What Collectors Should Realistically Expect

Based on vintage card performance data, a reasonable expectation for 4th prints once reprinting ceases is an 8-12% annual appreciation rate. This assumes cards remain in pristine condition and that the broader Pokémon card market maintains its current health. That’s not explosive growth, but it represents solid long-term performance for a collectible asset. The forward-looking insight is that the next five to ten years will be transformative for 4th print value.

As the initial wave of reprinted 4th prints ages and players gradually move away from competitive play, the supply of high-grade copies will dwindle. Simultaneously, new collectors will continue entering the hobby, creating consistent demand. This supply-demand inversion is what fuels appreciation. The reprinting era we’re experiencing in 2025-2026 is temporary—and that temporality is precisely what makes 4th prints a viable long-term hold for collectors who can store them properly.

Conclusion

The long-term outlook for 4th print Pokémon cards is positive, provided you understand the timeline and the conditions required for that appreciation. These cards will likely remain flat or near-retail pricing for as long as reprinting continues, then begin steady appreciation once supply tightens. The market bifurcation we see today—with out-of-print cards climbing and in-print cards stagnating—will eventually include 4th prints in the appreciation column, probably within 3-5 years depending on when reprinting ceases.
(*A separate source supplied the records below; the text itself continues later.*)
-- ==== Sys2Proof/Machine/Brutrum.lean ====
section
/-! DEFINITION. Images and their verification (R137 to R141, R367, R471, R481, R482): the header and signature block that every
image shares, the trust store, and the sections of a Brutrum image. -/

namespace Sys2Proof.Machine

/-! ### Bytes of an image -/

/-- n bytes at an offset, as a number. -/
def imgU (img : List Byte) (off n : Nat) : Nat := leNat ((img.drop off).take n)
/-- Whether n bytes at an offset are all 0. -/
def imgZero (img : List Byte) (off n : Nat) : Bool := imgU img off n == 0

/-- The header checks that images share (Table 5-1, Table 16-2): magic, version, sizes. The body size. -/
def imgHeader (img : List Byte) (magic size : Nat) : Option Nat :=
  let b := imgU img 0x10 4
  if imgU img 0 4 == magic && imgU img 4 2 == 1 && imgU img 6 2 == 0x100 && imgU img 8 8 == b + 29800 && size == b + 29800
    && b % 16 == 0 && decide (0x100 ≤ b) then some b else none

/-- The key entry i of the trust store (Table 22-6): key_id, public key, purposes word. -/
def State.trustNum (s : State) (first n : Nat) : Nat := leNat (s.prbBytes first n)

/-- The public key that a key_id names, admitted for a purpose (bit 0 dressing, 1 service firmware, 2 library), in state Deployed (Table 22-4). -/
def State.trustKey (s : State) (keyId purpose : Nat) : Option (BitVec 512) :=
  (List.range 4).findSome? fun i =>
    let b := 0x20 + 21 * i
    let p := (s.prbW (b + 20)).toNat
    if s.fget R.secLcStatus 31 29 == 1 && nbit p 31 && nbit p purpose && s.trustNum b 4 == keyId then some (BitVec.ofNat 512 (s.trustNum (b + 4) 16)) else none

/-- Whether the digest of an image's body is the one its header holds (R137). -/
def imgDigestOk (img : List Byte) (body : Nat) : Bool :=
  shake256 ((img.drop 0x100).take (body - 0x100)) == BitVec.ofNat 512 (imgU img 0x30 64)

/-- Whether an image's signature block verifies under a key (R139). -/
def imgSigOk (img : List Byte) (body : Nat) (key : BitVec 512) : Bool :=
  imgU img body 4 == 1 && imgU img (body + 4) 4 == 29792
    && slhVerify key (img.take body) ((img.drop (body + 8)).take 29792)

/-- Checks 1 to 4 of Table 5-5 for an image of a purpose: the body size, or the detail code of the first that fails. -/
def State.imgVerify (s : State) (img : List Byte) (magic size purpose : Nat) : Nat × Nat :=
  match imgHeader img magic size with
  | none => (0, dBadHeader)
  | some b =>
    match s.trustKey (imgU img 0x70 16) purpose with
    | none => (b, dKeyUnknown)
    | some k =>
      if !imgDigestOk img b then (b, dDigest)
      else if !imgSigOk img b k then (b, dSigInvalid)
      else (b, 0)

/-! ### Sections (R138, Table 5-2) -/

/-- A section: type, offset, length. -/
structure Sect where
  ty : Nat
  off : Nat
  len : Nat
deriving DecidableEq, Repr

/-- The section table. -/
def imgSects (img : List Byte) : List Sect :=
  (List.range (imgU img 0x18 2)).map fun i =>
    ⟨imgU img (0x100 + 16 * i) 2, imgU img (0x108 + 16 * i) 8, imgU img (0x104 + 16 * i) 4⟩

/-- The section of a type. -/
def sectOf (ss : List Sect) (ty : Nat) : Option Sect := ss.find? fun x => x.ty == ty

/-- Record size of a section type (Table 5-2); LOCAL's records vary. -/
def recSize : Nat → Nat
  | 1 => 32 | 3 => 32 | 4 => 8 | 5 => 16 | 6 => 8 | 7 => 16 | 8 => 8
  | _ => 1

/-- The records of a section type, each as its bytes. -/
def recsOf (img : List Byte) (ss : List Sect) (ty : Nat) : List (List Byte) :=
  match sectOf ss ty with
  | none => []
  | some x => (List.range (x.len / recSize ty)).map fun i => (img.drop (x.off + i * recSize ty)).take (recSize ty)

/-- Whether two sections overlap. -/
def sectMeet (a b : Sect) : Bool := decide (a.off < b.off + b.len) && decide (b.off < a.off + a.len)

/-- Whether the sections of a list meet no later one and no type appears twice. -/
def sectsApart : List Sect → Bool
  | [] => true
  | a :: r => r.all (fun b => !sectMeet a b && a.ty != b.ty) && sectsApart r

/-- Whether the section table is well formed (R138). -/
def sectsOk (img : List Byte) (body : Nat) : Bool :=
  let n := imgU img 0x18 2
  let ss := imgSects img
  (List.range n).all (fun i => imgZero img (0x102 + 16 * i) 2)
    && ss.all (fun x => decide (1 ≤ x.ty) && decide (x.ty ≤ 8) && x.off % 16 == 0 && decide (0x100 + 16 * n ≤ x.off)
        && decide (x.off + x.len ≤ body) && x.len % recSize x.ty == 0)
    && sectsApart ss
    && (match sectOf ss 1 with | some x => x.len == 32 | none => false)
    && (sectOf ss 2).isSome
    && (sectOf ss 7).isSome == (sectOf ss 8).isSome
    && (recsOf img ss 7).length == (recsOf img ss 8).length

/-! ### Records (Table 5-3) -/

/-- A local-memory segment: tile, offset, data. -/
structure Seg where
  t : Nat
  off : Nat
  data : List Byte
deriving DecidableEq, Repr

/-- The segments of the LOCAL section (the first argument is fuel): none where a header does not fit or sets a reserved byte. -/
def parseSegs : Nat → List Byte → Option (List Seg)
  | 0, _ => none
  | _, [] => some []
  | k + 1, bs =>
    let len := imgU bs 8 4
    if bs.length < 16 + len ∨ !imgZero bs 2 2 ∨ !imgZero bs 12 4 ∨ len % 16 ≠ 0 ∨ imgU bs 4 4 % 16 ≠ 0
        ∨ 0x80000 < imgU bs 4 4 + len then none
    else (parseSegs k (bs.drop (16 + len))).map fun r => ⟨imgU bs 0 2, imgU bs 4 4, (bs.drop 16).take len⟩ :: r

/-- Whether no two segments of one tile overlap. -/
def segsApart : List Seg → Bool
  | [] => true
  | a :: r => r.all (fun b => a.t != b.t || !(decide (a.off < b.off + b.data.length) && decide (b.off < a.off + a.data.length)))
      && segsApart r

/-- The segments of an image. -/
def imgSegs (img : List Byte) : Option (List Seg) :=
  match sectOf (imgSects img) 2 with
  | none => none
  | some x => parseSegs (x.len / 16 + 1) ((img.drop x.off).take x.len)

/-- Whether an endpoint code is well formed for a dressing of n tiles (Table 5-4). -/
def epOk (n c : Nat) : Bool :=
  match nbits c 31 28 with
  | 1 => c / 2 ^ 18 % 2 ^ 10 == 0 && nbits c 15 11 == 0 && decide (nbits c 10 0 < n)
  | 2 => c / 2 ^ 18 % 2 ^ 10 == 0 && nbits c 15 11 == 0 && decide (nbits c 10 0 < n)
  | 3 => c / 2 ^ 18 % 2 ^ 10 == 0 && nbits c 15 11 == 0 && decide (nbits c 10 0 < n)
  | 4 => nbits c 27 16 == 0
  | 5 => nbits c 27 19 == 0
  | 6 => nbits c 27 19 == 0
  | _ => false

/-- Whether a stream binding is valid (R141) and its record well formed. -/
def streamOk (n : Nat) (r : List Byte) : Bool :=
  let p := imgU r 0 4
  let c := imgU r 4 4
  let md := imgU r 8 1
  let kp := nbits p 31 28
  let kc := nbits c 31 28
  let ring := nbit md 0
  epOk n p && epOk n c && (kp == 1 || kp == 3 || kp == 4 || kp == 5) && (kc == 2 || kc == 6)
    && (kp != 3 || (kc == 2 && nbits p 10 0 == nbits c 10 0))
    && (!(kp == 4 || kp == 5) || kc == 2)
    && md / 16 == 0 && decide (nbits md 3 1 ≤ 6) && imgU r 9 1 / 128 == 0 && imgZero r 10 6
    && (!ring || (kc == 2 && imgU r 9 1 % 2 ^ nbits md 3 1 == 0 && decide (imgU r 9 1 * 4096 + 4096 * 2 ^ nbits md 3 1 ≤ 0x80000)))

/-- No number of a list appears twice. -/
def distinct : List Nat → Bool
  | [] => true
  | a :: r => !r.contains a && distinct r

/-- A value of tile.arith.ctrl, of tile.dma.n.ctrl, that an image may hold. -/
def arithOk (v : Nat) : Bool := v / 512 == 0 && nbits v 4 3 == 0 && decide (v % 8 ≤ 4)
def dmaOk (v : Nat) : Bool :=
  nbits v 30 27 == 0 && nbits v 23 19 == 0 && nbits v 4 0 == 0 && nbits v 18 5 % 2 ^ (4 + nbits v 26 24) == 0

/-- Whether the header's own fields are in range and its reserved bytes 0 (Table 5-1; part of check 1, log entry 116). -/
def imgHeadOk (img : List Byte) : Bool :=
  decide (1 ≤ imgU img 0x14 2) && decide (imgU img 0x14 2 ≤ 2048) && decide (imgU img 0x16 1 ≤ 11) && imgZero img 0x17 1
    && decide (1 ≤ imgU img 0x18 2) && decide (imgU img 0x18 2 ≤ 8) && imgZero img 0x1A 6 && imgZero img 0x28 8 && imgZero img 0x80 128

/-- Check 5 of Table 5-5: sections and records well formed (R138, R140, R141). -/
def imgRecordsOk (img : List Byte) (body : Nat) : Bool :=
  let ss := imgSects img
  let n := imgU img 0x14 2
  let claim := (recsOf img ss 1).headD []
  let sync := imgU claim 0 2
  imgHeadOk img && sectsOk img body
    && decide (sync ≤ 1024) && decide (imgU claim 2 2 ≤ 512) && imgZero claim 12 20
    && (List.range 8).all (fun k => let c := imgU claim (4 + k) 1; c == 0 || (decide (0x41 ≤ c) && decide (c ≤ 0x48)))
    && (match imgSegs img with | some gs => gs.all (fun g => decide (g.t < n)) && segsApart gs | none => false)
    && distinct ((recsOf img ss 3).map fun r => imgU r 0 2)
    && (recsOf img ss 3).all (fun r => decide (imgU r 0 2 < n) && arithOk (imgU r 4 4)
        && [12, 16, 20, 24].all (fun o => dmaOk (imgU r o 4)) && imgU r 28 1 / 2 == 0 && imgZero r 29 3)
    && (recsOf img ss 4).all (fun r => decide (imgU r 0 2 < n) && decide (1 ≤ imgU r 2 1) && decide (imgU r 2 1 ≤ 31) && decide (imgU r 3 1 ≤ 2))
    && (recsOf img ss 5).all (fun r => decide (imgU r 0 2 < sync) && imgZero r 2 6)
    && (recsOf img ss 6).all (fun r => decide (imgU r 0 2 < n) && imgU r 2 1 == 1 && imgZero r 3 1 && imgU r 4 4 % 8 == 0
        && (match imgSegs img with
          | some gs => gs.any (fun g => g.t == imgU r 0 2 && decide (g.off ≤ imgU r 4 4) && decide (imgU r 4 4 + 8 ≤ g.off + g.data.length))
          | none => false))
    && (recsOf img ss 7).all (streamOk n)
    && distinct ((recsOf img ss 7).flatMap fun r => [imgU r 0 4, imgU r 4 4])
    && (recsOf img ss 8).all (fun r => decide (imgU r 0 2 < (recsOf img ss 7).length) && decide (imgU r 2 1 ≤ 1)
        && decide (1 ≤ imgU r 3 1) && decide (imgU r 3 1 ≤ 16) && imgZero r 4 4)
    && distinct ((recsOf img ss 8).map fun r => imgU r 0 2)

/-- The streams of an image with the order and rate of their routes. -/
def imgStreams (img : List Byte) : List DStream :=
  let ss := imgSects img
  let rs := recsOf img ss 8
  (recsOf img ss 7).zipIdx.map fun x =>
    let r := (rs.find? (fun y => imgU y 0 2 == x.2)).getD []
    let md := imgU x.1 8 1
    { prod := imgU x.1 0 4, cons := imgU x.1 4 4, ring := nbit md 0, ringSize := nbits md 3 1, ringBase := imgU x.1 9 1,
      order := imgU r 2 1, rate := imgU r 3 1 }

/-- Check 11: every relocated bundle holds a SIGI whose object is below sync_count. -/
def relocsOk (img : List Byte) : Bool :=
  let ss := imgSects img
  let sync := imgU ((recsOf img ss 1).headD []) 0 2
  match imgSegs img with
  | none => false
  | some gs => (recsOf img ss 6).all fun r =>
      match gs.find? (fun g => g.t == imgU r 0 2 && decide (g.off ≤ imgU r 4 4) && decide (imgU r 4 4 < g.off + g.data.length)) with
      | none => false
      | some g =>
        let c := imgU g.data (imgU r 4 4 - g.off) 8 % 2 ^ 20
        nbits c 19 15 == 0x10 && decide (nbits c 14 2 < sync)

end Sys2Proof.Machine
end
The critical next step for anyone holding 4th prints is to ensure proper storage and condition preservation. Without pristine card condition, the appreciation thesis collapses. If you’re treating 4th prints as a long-term investment, handle them accordingly: store them in acid-free sleeves, keep them in climate-controlled environments, and avoid the temptation to play with or frequently handle cards you intend to hold for appreciation.